Entries supplied -

theorem State.replay_memSame (i : Nat) {s : State} (hs : MemSame a s) : MemSame a (State.replay i s) := by
  grind [State.replay, State.updPort_memSame, State.updWork_memSame, State.sendLine_memSame, State.startRetrain_memSame,
      State.startBurst_memSame, foldl_memSame, = memSame_mk, = memSameF_fold]

theorem opNakReceive_memSame (port : Fin 16) (_seq : BitVec 12) {s : State} (hs : MemSame a s) : MemSame a
    (opNakReceive port _seq s) := by
  grind [opNakReceive, State.replay_memSame, foldl_memSame, = memSame_mk, = memSameF_fold]

theorem opTxeqReceive_memSame (port : Fin 16) (lane : Fin 8) (up : Bool) {s : State} (hs : MemSame a s) : MemSame a
    (opTxeqReceive port lane up s) := by
  grind [opTxeqReceive, State.updPort_memSame, foldl_memSame, = memSame_mk, = memSameF_fold]

theorem opDozeReqReceive_memSame (port : Fin 16) {s : State} (hs : MemSame a s) : MemSame a (opDozeReqReceive port s)
    := by
  grind [opDozeReqReceive, State.updWork_memSame, State.txLocal_memSame, foldl_memSame, = memSame_mk, = memSameF_fold]

theorem State.handBackQueue_memSame (i : Nat) {s : State} (hs : MemSame a s) : MemSame a (State.handBackQueue i s) :=
    by
  grind [State.handBackQueue, State.updWork_memSame, State.handBack_memSame, foldl_memSame, = memSame_mk, =
      memSameF_fold]

theorem State.dozeCommit_memSame (i : Nat) (latched : Bool) {s : State} (hs : MemSame a s) : MemSame a
    (State.dozeCommit i latched s) := by
  grind [State.dozeCommit, State.updPort_memSame, State.updWork_memSame, State.handBackQueue_memSame, foldl_memSame, =
      memSame_mk, = memSameF_fold]

theorem opDozeAckReceive_memSame (port : Fin 16) {s : State} (hs : MemSame a s) : MemSame a (opDozeAckReceive port s)
    := by
  grind [opDozeAckReceive, State.updWork_memSame, State.txLocal_memSame, State.wakePort_memSame,
      State.dozeCommit_memSame, foldl_memSame, = memSame_mk, = memSameF_fold]

theorem opWakeReceive_memSame (port : Fin 16) {s : State} (hs : MemSame a s) : MemSame a (opWakeReceive port s) := by
  grind [opWakeReceive, State.updWork_memSame, State.txLocal_memSame, State.dozeCommit_memSame, foldl_memSame, =
      memSame_mk, = memSameF_fold]

theorem State.takeLocal_memSame (port : Fin 16) (m : Msg) {s : State} (hs : MemSame a s) : MemSame a (State.takeLocal
    port m s) := by
  unfold State.takeLocal
  split <;> grind (gen := 30) (ematch := 30) (splits := 30) [opWidthReceive_memSame, opNakReceive_memSame,
      opTxeqReceive_memSame, opDozeReqReceive_memSame, opDozeAckReceive_memSame, opWakeReceive_memSame,
      opBeaconReceive_memSame, opCreditDataReceive_memSame, opCreditReturnReceive_memSame, foldl_memSame, =
      memSame_mk, = memSameF_fold]

theorem execNakReceive_memSame (port : Fin 16) (seq : BitVec 12) {s : State} (hs : MemSame a s) {t : State} (e_ :
    execNakReceive port seq s = .next t) : MemSame a t := by
  grind [execNakReceive, State.whenClocked_memSame, opNakReceive_memSame, foldl_memSame, = memSame_mk, = memSameF_fold]

theorem opNakResend_memSame (port : Fin 16) {s : State} (hs : MemSame a s) : MemSame a (opNakResend port s) := by
  grind [opNakResend, State.sendLinkctl_memSame, foldl_memSame, = memSame_mk, = memSameF_fold]

theorem execNakResend_memSame (port : Fin 16) {s : State} (hs : MemSame a s) {t : State} (e_ : execNakResend port s =
    .next t) : MemSame a t := by
  grind [execNakResend, State.whenClocked_memSame, opNakResend_memSame, foldl_memSame, = memSame_mk, = memSameF_fold]

theorem opReplayTimeout_memSame (port : Fin 16) {s : State} (hs : MemSame a s) : MemSame a (opReplayTimeout port s) :=
    by
  grind [opReplayTimeout, State.replay_memSame, foldl_memSame, = memSame_mk, = memSameF_fold]

theorem execReplayTimeout_memSame (port : Fin 16) {s : State} (hs : MemSame a s) {t : State} (e_ : execReplayTimeout
    port s = .next t) : MemSame a t := by
  grind [execReplayTimeout, State.whenClocked_memSame, opReplayTimeout_memSame, foldl_memSame, = memSame_mk, =
      memSameF_fold]

theorem opFastRetrain_memSame (port : Fin 16) {s : State} (hs : MemSame a s) : MemSame a (opFastRetrain port s) := by
  grind [opFastRetrain, State.startRetrain_memSame, foldl_memSame, = memSame_mk, = memSameF_fold]

theorem execFastRetrain_memSame (port : Fin 16) {s : State} (hs : MemSame a s) {t : State} (e_ : execFastRetrain port
    s = .next t) : MemSame a t := by
  grind [execFastRetrain, State.whenClocked_memSame, opFastRetrain_memSame, foldl_memSame, = memSame_mk, =
      memSameF_fold]

theorem opTrainReceive_memSame (port : Fin 16) {s : State} (hs : MemSame a s) : MemSame a (opTrainReceive port s) :=
    by
  grind [opTrainReceive, State.startRetrain_memSame, foldl_memSame, = memSame_mk, = memSameF_fold]

theorem execTrainReceive_memSame (port : Fin 16) {s : State} (hs : MemSame a s) {t : State} (e_ : execTrainReceive
    port s = .next t) : MemSame a t := by
  grind [execTrainReceive, State.whenClocked_memSame, opTrainReceive_memSame, foldl_memSame, = memSame_mk, =
      memSameF_fold]

theorem opRetrainEnd_memSame (port : Fin 16) (closed : Bool) (stamps : List (BitVec 16)) {s : State} (hs : MemSame a s)
    : MemSame a (opRetrainEnd port closed stamps s) := by
  grind (gen := 30) (ematch := 30) (splits := 30) [opRetrainEnd, State.updPort_memSame, State.updWork_memSame,
      State.finishAll_memSame, State.pump_memSame, State.retryWaiting_memSame, State.setHealth_memSame,
      State.raiseUp_memSame, State.permanentFault_memSame, State.sendStamps_memSame, State.replay_memSame,
      foldl_memSame, = memSame_mk, = memSameF_fold]

theorem execRetrainEnd_memSame (port : Fin 16) (closed : Bool) (stamps : List (BitVec 16)) {s : State} (hs : MemSame a
    s) {t : State} (e_ : execRetrainEnd port closed stamps s = .next t) : MemSame a t := by
  grind [execRetrainEnd, State.whenClocked_memSame, opRetrainEnd_memSame, foldl_memSame, = memSame_mk, = memSameF_fold]

theorem opRetrainRestart_memSame (port : Fin 16) {s : State} (hs : MemSame a s) : MemSame a (opRetrainRestart port s)
    := by
  grind [opRetrainRestart, State.updWork_memSame, State.finishAll_memSame, State.startRetrain_memSame, foldl_memSame, =
      memSame_mk, = memSameF_fold]

theorem execRetrainRestart_memSame (port : Fin 16) {s : State} (hs : MemSame a s) {t : State} (e_ : execRetrainRestart
    port s = .next t) : MemSame a t := by
  grind [execRetrainRestart, State.whenClocked_memSame, opRetrainRestart_memSame, foldl_memSame, = memSame_mk, =
      memSameF_fold]

theorem opBurstStart_memSame (port : Fin 16) {s : State} (hs : MemSame a s) : MemSame a (opBurstStart port s) := by
  grind [opBurstStart, State.startBurst_memSame, foldl_memSame, = memSame_mk, = memSameF_fold]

What you will do - What you return should be the lines from the beginning of the records through the one that contains "(opTxeqReceive port lane up s) := by", repeated exactly and with no additions.

Reply -
theorem State.replay_memSame (i : Nat) {s : State} (hs : MemSame a s) : MemSame a (State.replay i s) := by
  grind [State.replay, State.updPort_memSame, State.updWork_memSame, State.sendLine_memSame, State.startRetrain_memSame,
      State.startBurst_memSame, foldl_memSame, = memSame_mk, = memSameF_fold]

theorem opNakReceive_memSame (port : Fin 16) (_seq : BitVec 12) {s : State} (hs : MemSame a s) : MemSame a
    (opNakReceive port _seq s) := by
  grind [opNakReceive, State.replay_memSame, foldl_memSame, = memSame_mk, = memSameF_fold]

theorem opTxeqReceive_memSame (port : Fin 16) (lane : Fin 8) (up : Bool) {s : State} (hs : MemSame a s) : MemSame a
    (opTxeqReceive port lane up s) := by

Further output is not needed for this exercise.